A ban was clamped on the sect during the Emergency, but its end was the harbinger of another conflict. For, the elements were just right for a natural antipathy with the Left Front government that had come into power in 1977. Clashes between party cadres and Margis were frequent, and dated back to the 1960s.
Things came to a head again with the grisly Bijon Setu massacre of 1982, where 17 Ananda Margis, including two women, were lynched and then set on fire. Ananda Marg blamed CPI(M) goons—and Jyoti Basu cried conspiracy. Other theories included mob fury at rumours of child abduction, though the Margis claim they were only on their way to an educational conference in Tiljala, then a remote marshland. The whiff of global espionage endured with the infamous Purulia Arms Drops case of the ’90s that too was linked to the Ananda Margis.

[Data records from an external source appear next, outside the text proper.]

theorem correct_still {s : State} (h : s.part? 0xFFFF = none) (die : Nat) : Still s (s.correctErrors die) := by
  unfold State.correctErrors
  dsimp only
  obtain ⟨e, he⟩ : ∃ e, e = assocSet 0 (arrayOf (Config.freeNat s.free)) ((if Config.freeBool s.free then 0 else
    assocGet 0 (arrayOf (Config.freeNat s.free)) (s.die die).ecc) + Config.freeNat (s.free + 1)) := ⟨_, rfl⟩
  obtain ⟨u, hu⟩ : ∃ u, u = ({ s with free := s.free + 2 } : State).modDie die (fun d => { d with ecc := e d.ecc }) := ⟨_, rfl⟩
  have hs : Still s u := by rw [hu]; exact ⟨rfl, rfl, rfl, rfl, rfl, rfl, rfl, rfl, rfl, rfl, ⟨rfl, rfl⟩⟩
  rw [← he, ← hu]
  generalize (if Config.freeBool s.free = true then 0 else assocGet 0 (arrayOf (Config.freeNat s.free)) (s.die die).ecc) = old
  split
  · exact hs.trans (record_quiet (part?_of hs.parts h)).1.still
  · exact hs

theorem failAccess_halts (s : State) (g : Group) (o : PendingOp) :
    (s.failAccess g o).wgs = s.wgs ∧ (∀ L ∈ s.halts.map (·.wgs), L ∈ (s.failAccess g o).halts.map (·.wgs)) ∧
      ∀ w, s.wg? g.wgKey = some w → g.splits ≠ [] → ∃ L ∈ (s.failAccess g o).halts.map (·.wgs), w.key ∈ L := by
  unfold State.failAccess
  split
  · next w sp hw hsp =>
    obtain ⟨f1, f2, f3⟩ := fatal_halts s w (s.groupRecord w g sp 0x9001 0 o.lanes) (wg?_mem hw).1
    refine ⟨f3, f2, fun w' hw' _ => ?_⟩
    cases hw.symm.trans hw'
    obtain ⟨h, hm, hk⟩ := f1
    exact ⟨h.wgs, List.mem_map.2 ⟨h, hm, rfl⟩, hk⟩
  · next hno =>
    refine ⟨rfl, fun L h => h, fun w hw hs => ?_⟩
    exfalso
    have : ∃ sp, g.splitOf o.lanes = some sp := by
      unfold Group.splitOf
      cases g.splits.find? (fun x => x.mask &&& o.lanes != 0) with
      | some x => exact ⟨x, rfl⟩
      | none =>
        cases hq : g.splits with
        | nil => exact absurd hq hs
        | cons a r => exact ⟨a, rfl⟩
    obtain ⟨sp, hsp⟩ := this
    exact hno w sp hw hsp

theorem failEngines_halts (s : State) : s.failEngines.wgs = s.wgs ∧ s.failEngines.halts = s.halts ∧ s.failEngines.linkDown = s.linkDown := by
  unfold State.failEngines
  generalize s.cores = L
  induction L generalizing s with
  | nil => exact ⟨rfl, rfl, rfl⟩
  | cons a r ih =>
    rw [List.foldl_cons]
    have inner : ∀ (O : List EngineOp) (t : State), 
        let u := O.foldl (fun (s : State) o =>
          match s.wg? o.wgKey with
          | none => s
          | some w =>
            if o.kind.isStream && s.opOverLink w o && Config.mixBool s.free o.id then
              s.modOp a.1 o.id (fun o => { o with fault := o.fault.orElse (fun _ => some ⟨0x9001, 0, false, 0, false⟩) })
            else s) t
        u.wgs = t.wgs ∧ u.halts = t.halts ∧ u.linkDown = t.linkDown := by
      intro O
      induction O with
      | nil => exact fun t => ⟨rfl, rfl, rfl⟩
      | cons o q jh =>
        intro t u
        obtain ⟨j1, j2, j3⟩ := jh (match t.wg? o.wgKey with
          | none => t
          | some w =>
            if o.kind.isStream && t.opOverLink w o && Config.mixBool t.free o.id then
              t.modOp a.1 o.id (fun o => { o with fault := o.fault.orElse (fun _ => some ⟨0x9001, 0, false, 0, false⟩) })
            else t)
        refine ⟨j1.trans ?_, j2.trans ?_, j3.trans ?_⟩ <;> (split; rfl; split <;> rfl)
    obtain ⟨k1, k2, k3⟩ := inner a.2.ops s
    obtain ⟨i1, i2, i3⟩ := ih _
    exact ⟨i1.trans k1, i2.trans k2, i3.trans k3⟩

theorem flyFold : ∀ (L : List (Group × PendingOp)) (s : State),
    let u := L.foldl (fun (s : State) (x : Group × PendingOp) => s.failAccess x.1 x.2) s
    u.wgs = s.wgs ∧ (∀ W ∈ s.halts.map (·.wgs), W ∈ u.halts.map (·.wgs)) ∧
      ∀ x ∈ L, ∀ w, s.wg? x.1.wgKey = some w → x.1.splits ≠ [] → ∃ W ∈ u.halts.map (·.wgs), w.key ∈ W := by
  intro L
  induction L with
  | nil => intro s; exact ⟨rfl, fun W h => h, fun x h => (List.not_mem_nil h).elim⟩
  | cons a r ih =>
    intro s u
    obtain ⟨f1, f2, f3⟩ := failAccess_halts s a.1 a.2
    obtain ⟨i1, i2, i3⟩ := ih (s.failAccess a.1 a.2)
    refine ⟨i1.trans f1, fun W h => i2 W (f2 W h), fun x hx w hw hs => ?_⟩
    rcases List.mem_cons.1 hx with rfl | hx
    · obtain ⟨W, hW, hk⟩ := f3 w hw hs
      exact ⟨W, i2 W hW, hk⟩
    · refine i3 x hx w ?_ hs
      unfold State.wg? at hw ⊢; rw [f1]; exact hw

theorem packageReset {s : State} (hI : s.Inv) : ∃ u, exec .packageInterconnectFailure s = .next u ∧ Gone u ∧ (∀ d < 4, Took u d 3 0 0) ∧ u.mem = [] ∧ u.tags = [] := by
  obtain ⟨a, b, c, d⟩ := resetPackage_facts s hI (cause := 3) (by decide) false
  exact ⟨_, rfl, a, b, c, d⟩

theorem share_map (f : Nat → Die) (s : State) (hs : s.dies = (List.range 4).map f) (d c : Nat) (hd : d < 4) (hc : c < 7) : s.share (d * 7 + c) = (f d).clusters.getD c (ClusterShare.reset 0) := by
  have e1 : (d * 7 + c) / 7 = d := by omega
  have e2 : (d * 7 + c) % 7 = c := by omega
  unfold State.share State.die
  rw [e1, e2, hs]
  have : ((List.range 4).map f).getD d Die.reset = f d := by
    rw [List.getD_eq_getElem?_getD, List.getElem?_map, List.getElem?_range hd]; rfl
  rw [this]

Sarkar’s philosophy, ‘PROUT’ or Progressive Utilisation theory, rejected both capitalism and communism in favour of a more spiritual Vedic and Tantric approach to living. But Sarkar and other Ananda Margis were believed to nurture ambitions of gaining political control and had specifically wooed members of the administration, the bureaucracy and even the police. But the taint of corruption, crime and even targeted killing of defectors led to a dimming of the aura, culminating in Sarkar’s wife Uma quitting the ashram and declaring to the world that the organisation was a den of illegal activities. Though Sarkar survived his trial—he was not convicted and was released from prison in 1978—the stigma stuck to the godman till his death in 1990.
Today his followers are scattered across the country and abroad. Incensed by all the allegations, Ananda Margis say Sarkar was a victim of persecution by the Communist government. “Not a shred of evidence could be found against our guru,” Acharya Madhuratananda, sectorial secretary of the Marga’s Delhi centre, told Outlook. “It was all proven to be a conspiracy against him,” says a devotee. The Margis say they continue the philanthropic work initiated by Sarkar. “We are also present in Bengal but we have faced a great deal of intimidation and torture here in the past.” The Tiljala office is empty now, but the Acharya says that’s because the workers are all away in flood-relief work across the states.